**EXERCISE:** Only the lines below, from the one with "def homeBytes (s" through the one with "and with no thread time (R267). -/", are to be written out, exactly.

**RECORDS:**
####################
/-- A store refreshes the issuing core's copy (R261). -/
def refreshCopy (s : State) (k key : Nat) : State :=
  let ln := lineOf key
  let c := s.core (coreOf k)
  match c.copies.find? ln with
  | none => s
  | some _ =>
    let l := s.line ln
    s.setCore (coreOf k)
      { c with copies := c.copies.put ln (lineCopy s ln l.wts (l.wts + 1) c.age) }

/-- What a write does at the home of a line before its bytes change (R138, R332, R340, R411). -/
def beforeWrite (s : State) (writer : Option Nat) (key n : Nat) : State :=
  homeStore (keepVersion (dirtyPage s key) writer key n) key n

/-- The store of bytes by slot `k` at its home (R261). -/
def storeBytes (s : State) (k key : Nat) (bs : List Byte) : State :=
  let s1 := storeTime (beforeWrite (countAccess s key (lpkgOf k)) (some k) key bs.length) k key
  refreshCopy (writeBytes s1 key bs) k key

/-- A read-modify-write at the home (R261): the bytes as they stand there, and the state behind the read. -/
def homeBytes (s : State) (k key n : Nat) : List Byte × List Bool × State :=
  let t := homeFetch (countAccess s key (lpkgOf k)) key
  (readBytes t key n, poisoned t key n, t)

/-- The times of a line behind a write with no thread time (R267). -/
def Line.written (l : Line) : Line := { wts := Time.later l.wts l.rts, rts := Time.later l.wts l.rts + 1 }

/-- A write by the engine, an accumulator drain or the device itself, at the home and with no thread time (R267). -/
def deviceWrite (s : State) (key : Nat) (bs : List Byte) : State :=
  let ln := lineOf key
  writeBytes (setLine (beforeWrite s none key bs.length) ln (s.line ln).written) key bs

/-- The value of bytes, least significant first (R7). -/
def leWord (bs : List Byte) : Nat := leNat bs.length bs

/-! ### Levels (R20) -/

/-- The stack of a slot's physical place: the compute stack of its quad, or the one its memory stack is paired with (R20, R413)
(PRESUMED log 9). -/
def physStack (s : State) (k : Nat) : Nat :=
  if isQuay k then s.physQuay k / 64
  else
    let (col, row) := s.physQuad k
    col / 8 + 2 * (row / 8)

/-- The stack unit of a slot: a fixed property of its place, which a move to other parts leaves as it was (R19, R20) (DEDUCED log 91). -/
def stackOf (s : State) (k : Nat) : Nat := ((s.ctx (ownerOf k)).units.find? (tidOf (quadOf k))).getD (physStack s k)

/-- The power domain of a slot's place: its compute stack, or the memory stack of its quay core (R414, R415) (PRESUMED log 9). -/
def domainOf (s : State) (k : Nat) : Nat := if isQuay k then 8 + s.physQuay k / 32 else physStack s k

/-- The unit of a level that holds a slot, as a number within its owner; a quay slot belongs to no quad (R207). -/
def unitOf (s : State) (k : Nat) : Scope → Nat
  | .th => tidOf k
  | .cr => tidOf (coreOf k)
  | .qd => tidOf (quadOf k)
  | .sk => stackOf s k
  | .pk | .pd => 0

/-- A scope as a slot names it: for a quay slot `.qd` acts as `.sk` (R207). -/
def scopeFor (k : Nat) (sc : Scope) : Scope := if isQuay k && sc == .qd then .sk else sc

/-- Whether slot or core `j` lies in the level's unit of `k`. -/
def within (s : State) (k : Nat) (sc : Scope) (j : Nat) : Bool :=
  let sc' := scopeFor k sc
  ownerOf k == ownerOf j && unitOf s k sc' == unitOf s j sc' && (sc' != .qd || !isQuay j)

/-! ### The constant path (R138, R149, R268) -/

/-- A stack's copies are kept by owner, stack and line. -/
def stackKey (s : State) (k ln : Nat) : Nat := (ownerOf k * 8 + stackOf s k) * 2 ^ 56 + ln

/-- What the constant path holds of a line for a slot: the copies of its core, quad and stack. -/
def constCopies (s : State) (k ln : Nat) : List (List Byte × List Bool) :=
  ((s.core (coreOf k)).ccopies.find? ln).toList ++ (if isQuay k then [] else ((s.quad (quadOf k)).ccopies.find? ln).toList) ++
    (s.stackCopies.find? (stackKey s k ln)).toList

/-- The six scopes. -/
def Scope.all : List Scope := [.th, .cr, .qd, .sk, .pk, .pd]

/-- Whether a slot must see a write in some bytes: one by a thread within the scope of a fence of the slot that stands behind it (R149). -/
def mustSee (s : State) (k key n : Nat) (v : Version) : Bool :=
  v.lo < key + n && key < v.lo + v.len &&
    v.writer.any fun w => Scope.all.any fun sc => v.write < (s.slot k).fences.get 0 sc.code.toNat && within s k sc w

/-- How many writes stood in the order at the drop since which each level may have taken a copy that still reaches a slot: the earliest of its
core's, its quad's and its stack's (R268). -/
def constReach (s : State) (k : Nat) : Nat :=
  let up := Nat.min (s.core (coreOf k)).constAt ((s.ctx (ownerOf k)).constDrops.get 0 (stackOf s k))
  if isQuay k then up else Nat.min up (s.quad (quadOf k)).constAt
####################
**ANSWER FOR THE TASK:**
def homeBytes (s : State) (k key n : Nat) : List Byte × List Bool × State :=
  let t := homeFetch (countAccess s key (lpkgOf k)) key
  (readBytes t key n, poisoned t key n, t)

/-- The times of a line behind a write with no thread time (R267). -/
def Line.written (l : Line) : Line := { wts := Time.later l.wts l.rts, rts := Time.later l.wts l.rts + 1 }

/-- A write by the engine, an accumulator drain or the device itself, at the home and with no thread time (R267). -/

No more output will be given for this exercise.